Empirical Inference: Valid confidence intervals can be constructed for bound endpoints, typically via asymptotics (for linear or differentiable functionals) or multiplier bootstrap procedures suited for selection among multiple models or covariates (Ji et al., 2023). For bounds defined as non-smooth functionals, approximation via smooth surrogates (e.g., log-sum-exp) is combined with resampling schemes (Ghassami et al., 2023).
Robustness Analysis: Practitioners are encouraged to report the width of bounds as an interpretation of sensitivity to assumption violations and data informativeness, and to use "breakdown frontiers" or sensitivity paths tracing how qualitative conclusions change as critical assumption-violation parameters are relaxed (Lanners et al., 30 May 2025, Cui, 2021).
Automated and Unified Software: Decision trees or meta-learners trained on data features can assist in selecting the bounding method most appropriate for a given data scenario. Packages such as "CausalBoundingEngine" provide a unified interface to symbolic, optimization-based, and information-theoretic bounding tools, facilitating compatibility, extensibility, and transparency in applied research (Maringgele, 19 Aug 2025).

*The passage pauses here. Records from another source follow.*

/-- R13, R14, R95 to R97: SREAD returns the register's value at issue, SWRITE clears at its completion the bits written as 1 of sr.astat in
every lane and sr.fstat with bit 6, GETFMT copies FMT and SETFMT replaces it under its mask unless the new RM is 0 or 7. -/
def Obligations.SpecialRegistersAndFormat : Prop :=
  ∀ (s : State) (c : Ctl) (f : FmtS3),
    (Acts s.me f.gd [] → ∀ n v, (n, v) ∈ special32 s → f.b.toNat = n →
      exec (.sread c f) s = .next (s.fixed c 2 [.g f.d.toNat (BitVec.ofNat 32 v) false])) ∧
    (Acts s.me f.gd [] → ∀ v : W64, ((f.b = 0x09 ∧ v = BitVec.ofNat 64 (s.clock - (s.pkg (s.coreOf s.cur / 128)).resetAt)) ∨
        (f.b = 0x0C ∧ v = s.me.fpc) ∨ (f.b = 0x0E ∧ v = s.me.rdcnt) ∨
        (f.b = 0x87 ∧ v = BitVec.ofNat 64 (s.core (s.coreOf s.cur)).ce)) →
      exec (.sread c f) s = .next (s.fixed c 2 (pairG f.d.toNat v))) ∧
    (Acts s.me f.gd [f.a.toNat] → f.b = 0x0A →
      exec (.swrite c f) s = .next (s.fixed c 2 [.statClear ((s.me.rg f.a.toNat).extractLsb' 0 8)])) ∧
    (∀ (g : Group) (m : Byte) (l : Nat), l < 32 → (g.apply1 (.statClear m)).stat l = g.stat l &&& ~~~m) ∧
    (∀ (g : Group) (x : Byte) (t : Bool) (l k : Nat), (g.apply1 (.stat l x t)).stat k = (if k = l then g.stat l ||| x else g.stat k) ∧
      (g.apply1 (.stat l x t)).trap = (if t ∧ x ≠ 0 then g.trap ||| (1#32 <<< l) else g.trap)) ∧
    (Acts s.me f.gd [f.a.toNat] → f.b = 0x0B →
      exec (.swrite c f) s = .next (s.fixed c 2 (if (s.me.rg f.a.toNat).getLsbD 6 then [.fstat 0] else []))) ∧
    (Acts s.me f.gd [f.a.toNat] → f.b ≠ 0x0A → f.b ≠ 0x0B → exec (.swrite c f) s = .next (s.fixed c 2 [])) ∧
    (Acts s.me f.gd [] → exec (.getfmt c f) s = .next (s.fixed c 2 [.g f.d.toNat s.me.fmt false])) ∧
    (Acts s.me f.gd (f.a.toNat :: (if f.i then [] else [f.b.toNat])) →
      ∀ n : W32, n = (let b : W32 := if f.i then f.b.signExtend 32 else s.me.rg f.b.toNat
        (s.me.fmt &&& ~~~b) ||| (s.me.rg f.a.toNat &&& b)) →
      exec (.setfmt c f) s = if n.extractLsb' 0 3 = 0 ∨ n.extractLsb' 0 3 = 7 then .next (raise s (fi 0x01))
        else .next (s.fixed c 2 [.fmt (n &&& 0x0FFFFFFF)]))

/-! ## Transfers (R98 to R103, R17 to R22) -/

/-- R98 to R100: BRA, CALL, BRX and RET go to their target; CALL links to its own address + 8; a computed target that is not a word
address raises MISALIGNED at the transfer. -/
def Obligations.UniformTransfers : Prop :=
  ∀ (s : State) (c : Ctl),
    (∀ f : FmtBR, Acts s.me f.gd [] →
      exec (.bra c f) s = .next (goto (s.transfer c []) (s.me.pc + 8 * f.off.signExtend 64)) ∧
      exec (.call c f) s = .next (goto (s.transfer c (pairG f.fn.toNat (s.me.pc + 8))) (s.me.pc + 8 * f.off.signExtend 64))) ∧
    (∀ f : FmtS3, Acts s.me f.gd ([f.a.toNat, f.a.toNat + 1] ++ (if f.i then [] else [f.b.toNat])) →
      ∀ t : W64, t = s.me.rgd f.a.toNat + 8 * (if f.i then f.b.signExtend 64 else (s.me.rg f.b.toNat).signExtend 64) →
      exec (.brx c f) s = if t &&& 7 = 0 then .next (goto (s.transfer c []) t) else .next (raise s (fi 0x03))) ∧
    (∀ f : FmtS3, Acts s.me f.gd [f.a.toNat, f.a.toNat + 1] →
      exec (.ret c f) s = if s.me.rgd f.a.toNat &&& 7 = 0 then .next (goto (s.transfer c []) (s.me.rgd f.a.toNat))
        else .next (raise s (fi 0x03)))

6. Theoretical and Practical Significance

The partial identification framework enables meaningful causal inference in settings where ignorability, monotonicity, or other identifying assumptions are contentious or untestable. Its key virtues include:

Transparency: Explicit visibility into the dependency of results on the maintained assumption strength—bounds widen, sometimes dramatically, as assumptions weaken.
Robustness: Even loose bounds may be sufficient to determine qualitative features (such as the sign of an effect) under only modest added structure.
Assumption Diagnostic: Narrowness or width of bounds directly reflects the combined informativeness of data and assumptions, guiding the design of further data collection or justifying the need for additional (e.g., instrumental) variables.
Generalizability and Flexibility: The approach seamlessly accommodates continuous/discrete data, multivariate treatments or outcomes, network interference, and complex missingness, with general frameworks available for both classical and modern high-dimensional settings (Cui, 2021, Wu et al., 2024, Maringgele, 19 Aug 2025, Jung et al., 23 Jan 2026).

In high-stakes policy, medicine, and social science applications, partial identification offers a principled path to honest reporting and robust individualized decision-making under realistic constraints. The ongoing development of computationally efficient, user-accessible tools positions the framework as a cornerstone of modern causal inference.